Montgomery is reckoning with this paradox — and the memorial and museum speak to that. As fatiguing and overwhelming the memorial is, it provides a needed catharsis. Black people were dehumanized through lynching. From the moment they were hung they became a spectacle, stripped of their life — stripped of their identity. To see them finally be recognized is powerful.
"I never thought I'd see something like this erected in my lifetime," Dr. Marva Banks, a former professor at Albany State University said. "These lynchings and other atrocities have been hidden and denied for so long. But blacks need to know how they got where they are."
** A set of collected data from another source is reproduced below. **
@[simp] theorem dataPath_drPc (s : State) : dataPath (move mDR mPC commPASS) s = .ok { s with dr := s.pc } := by
  rw [dataPath_move (commutate_PASS _) (by decide)]; simp

@[simp] theorem dataPath_arDr (s : State) : dataPath (move mAR mDR commCUTB) s = .ok { s with ar := trunc24 s.dr } := by
  rw [dataPath_move (commutate_CUTB _) (by decide)]; simp

@[simp] theorem dataPath_brDrCut (s : State) : dataPath (move mBR mDR commCUTB) s = .ok { s with br := trunc24 s.dr } := by
  rw [dataPath_move (commutate_CUTB _) (by decide)]; simp

@[simp] theorem dataPath_arBr (s : State) : dataPath (move mAR mBR commCUTB) s = .ok { s with ar := trunc24 s.br } := by
  rw [dataPath_move (commutate_CUTB _) (by decide)]; simp

/-! ## The transfers that compute (40_datapath.md R190) -/

/-- The flags of a sum of transformed operands, or of another operation, as the ALU gives them. -/
theorem dataPath_combine_add (s : State) : dataPath (combine .add .id gateNZVC) s =
    .ok { s with dr := s.dr + s.br
                 sr := commitNZVC (aluFlags s.dr.toNat s.br.toNat ((s.dr.toNat : Int) + s.br.toNat)) s.sr } := by
  rw [combine, dataPath_xfer (res := (s.dr.toNat : Int) + s.br.toNat) (by simp [aluResult, applyTransform])
    (commutate_PASS_NZVC _), commitFlags_NZVC _ _ _ (by decide)]
  simp [applyTransform, mask32_add]

theorem dataPath_combine_sub (s : State) : dataPath (combine .add .neg gateNZVC) s =
    .ok { s with dr := s.dr - s.br
                 sr := commitNZVC (aluFlags s.dr.toNat (-(s.br.toNat : Int)) ((s.dr.toNat : Int) - s.br.toNat)) s.sr } := by
  rw [combine, dataPath_xfer (res := (s.dr.toNat : Int) - s.br.toNat) (by simp [aluResult, applyTransform]; ring)
    (commutate_PASS_NZVC _), commitFlags_NZVC _ _ _ (by decide)]
  simp [applyTransform, mask32_sub]

theorem dataPath_cmp (s : State) : dataPath (xfer mNone .add .id mDR .neg mBR (commPASS ||| gateNZVC)) s =
    .ok { s with
      sr := commitNZVC (aluFlags s.dr.toNat (-(s.br.toNat : Int)) ((s.dr.toNat : Int) - s.br.toNat)) s.sr } := by
  rw [dataPath_xfer (res := (s.dr.toNat : Int) - s.br.toNat) (by simp [aluResult, applyTransform]; ring)
    (commutate_PASS_NZVC _), commitFlags_NZVC _ _ _ (by decide)]
  simp [applyTransform]

theorem dataPath_combine_mul (s : State) : dataPath (combine .mul .id gateNZVC) s =
    .ok { s with dr := s.dr * s.br
                 sr := commitNZVC (aluFlags s.dr.toNat s.br.toNat ((s.dr.toNat : Int) * s.br.toNat)) s.sr } := by
  rw [combine, dataPath_xfer (res := (s.dr.toNat : Int) * s.br.toNat) (by simp [aluResult, applyTransform])
    (commutate_PASS_NZVC _), commitFlags_NZVC _ _ _ (by decide)]
  simp [applyTransform, mask32_mul]

/-- The unsigned quotient is the floor quotient of the unbounded values (40_datapath.md R167). -/
theorem mask32_fdiv (a b : Word) : mask32 (Int.fdiv (a.toNat : Int) b.toNat) = a / b := by
  apply BitVec.eq_of_toNat_eq
  rw [Int.fdiv_eq_ediv_of_nonneg _ (by omega), ← Int.natCast_ediv]
  have h := a.isLt
  have h2 : a.toNat / b.toNat ≤ a.toNat := Nat.div_le_self _ _
  have h3 : a.toNat / b.toNat < 2 ^ 32 := Nat.lt_of_le_of_lt h2 h
  simp only [mask32, BitVec.ofInt_natCast, BitVec.toNat_ofNat, BitVec.toNat_udiv, Nat.mod_eq_of_lt h3]

theorem dataPath_combine_div (s : State) (h : s.br ≠ 0) : dataPath (combine .div .id gateNZVC) s =
    .ok { s with dr := s.dr / s.br
                 sr := commitNZVC (aluFlags s.dr.toNat s.br.toNat (Int.fdiv (s.dr.toNat : Int) s.br.toNat)) s.sr } := by
  have h0 : s.br.toNat ≠ 0 := fun e => h (BitVec.eq_of_toNat_eq (by simpa using e))
  rw [combine, dataPath_xfer (res := Int.fdiv (s.dr.toNat : Int) s.br.toNat)
    (by simp [aluResult, applyTransform, h0]) (commutate_PASS_NZVC _), commitFlags_NZVC _ _ _ (by decide)]
  simp [applyTransform, mask32_fdiv]

/-- The DIV transfer with a zero divisor (40_datapath.md R162). -/
theorem dataPath_combine_div_zero (s : State) (h : s.br = 0) :
    dataPath (combine .div .id gateNZVC) s = .error .divisionByZero := by
  simp [combine, dataPath, xfer, transfer, aluCompute_aluCode, aluResult, applyTransform, h]

theorem dataPath_combine_and (s : State) : dataPath (combine .and .id gateNZ) s =
    .ok { s with dr := s.dr &&& s.br
                 sr := commitNZ (aluFlags s.dr.toNat s.br.toNat (intAnd s.dr.toNat s.br.toNat)) s.sr } := by
  rw [combine, dataPath_xfer (res := intAnd s.dr.toNat s.br.toNat) (by simp [aluResult, applyTransform])
    (commutate_PASS_NZ _), commitFlags_NZ _ _ _ (by decide)]
  simp [applyTransform, mask32_intAnd]

@[simp] theorem dataPath_uDrNor (s : State) : dataPath uDrNor s = .ok { s with dr := ~~~ s.dr &&& ~~~ s.br } := by
  rw [uDrNor, dataPath_xfer (res := intAnd (-(s.dr.toNat : Int) - 1) (-(s.br.toNat : Int) - 1))
    (by simp [aluResult, applyTransform]) (commutate_PASS _), commitFlags_none _ _ _ (by decide)]
  simp [mask32_intAnd, mask32_cpl]

theorem notRes (s : State) : aluResult .add (applyTransform .cpl (gather s mDR).toNat)
    (applyTransform .id (gather s mNone).toNat) = .ok (-(s.dr.toNat : Int) - 1) := by
  simp [aluResult, applyTransform]

@[simp] theorem dataPath_uDrNotDr_none (s : State) : dataPath (uDrNotDr 0#10) s = .ok { s with dr := ~~~ s.dr } := by
  rw [uDrNotDr, show commPASS ||| 0#10 = commPASS by decide, dataPath_xfer (notRes s) (commutate_PASS _),
    commitFlags_none _ _ _ (by decide)]
  simp [mask32_cpl]

theorem dataPath_uDrNotDr_NZ (s : State) : dataPath (uDrNotDr gateNZ) s =
    .ok { s with dr := ~~~ s.dr
                 sr := commitNZ (aluFlags (-(s.dr.toNat : Int) - 1) 0 (-(s.dr.toNat : Int) - 1)) s.sr } := by
  rw [uDrNotDr, dataPath_xfer (notRes s) (commutate_PASS_NZ _), commitFlags_NZ _ _ _ (by decide)]
  simp [mask32_cpl, applyTransform]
The 75-year-old Banks came from Albany, Georgia with her daughter to see the memorial. Some visitors traveled from farther distances. Akil King drove seven hours from Tampa Bay, Florida to see the memorial as well as attend the Peace and Justice Summit that took place before the memorial and museum's opening. Born in Arundel County in Maryland, the now 47-year-old King said he was brought to tears when a brutal lynching was recounted during the summit.
"A woman was distraught over the lynching of her husband so they lynched her too," King said. "She was pregnant, so once they hung her they cut open her stomach and killed her baby."
Although lynching no longer occurs in the United States black bodies continue to be dehumanized — especially through the country's criminal justice system. The 11,000-square-foot Legacy Museum focuses on America's mass incarceration epidemic, featuring a multimedia exhibit where visitors can speak to inmates on death row as well as an area where short videos on former prisoners can be watched. Anthony Ray Hinton, a man who spent 30 years on Alabama's death row, is included in both multimedia projects.
Hinton was wrongly convicted of the murders of two restaurant workers in Birmingham, Alabama by an all-white jury in 1985. He was finally released in 2015 after the Supreme Court of the United States unanimously overturned his conviction and the state dropped all charges against him.
"It's just like it was back in the lynching days. Two white men falsely accused me. It was a white mob that prosecuted me. A white judge that sentenced me. A white jury that convicted me. They created another way of execution," Hinton said in the video. "It went from the tree to the electric chair, from the electric chair to the gurner...at the end of the journey they still putting you to death."
America's criminal justice system is still targeting black people. Lakeith Smith, an 18-year-old from Montgomery, was recently sentenced to 65 years in prison for the murder of his friend, even though he didn't do it. Three years ago Smith and four friends were involved in a shootout with police in Millbrook — a town that's 12 minutes from Montgomery — after they broke into someone's home. Smith's friend, 16-year-old A'Donte Washington, was fatally shot by an officer.
Under Alabama's accomplice law which states a person "is legally liable for the behavior of another who commits a criminal offense if that person aids or abets the first person in committing the offense," Smith was charged with Washington's death.
"What's happening to [Lakeith Smith] speaks to this larger story that we're trying to tell through the [National Memorial for Peace and Justice and Legacy Museum," Evan Milligan, EJI law fellow, said. "There's all these disparities — economic, education, health — that manifest into the criminal justice system."
Montgomery is trying to incite a necessary change in this country. A change in how people talk about race in America. The memorial and museum are harsh reminders that not much has changed in this country — there's still so much work to do.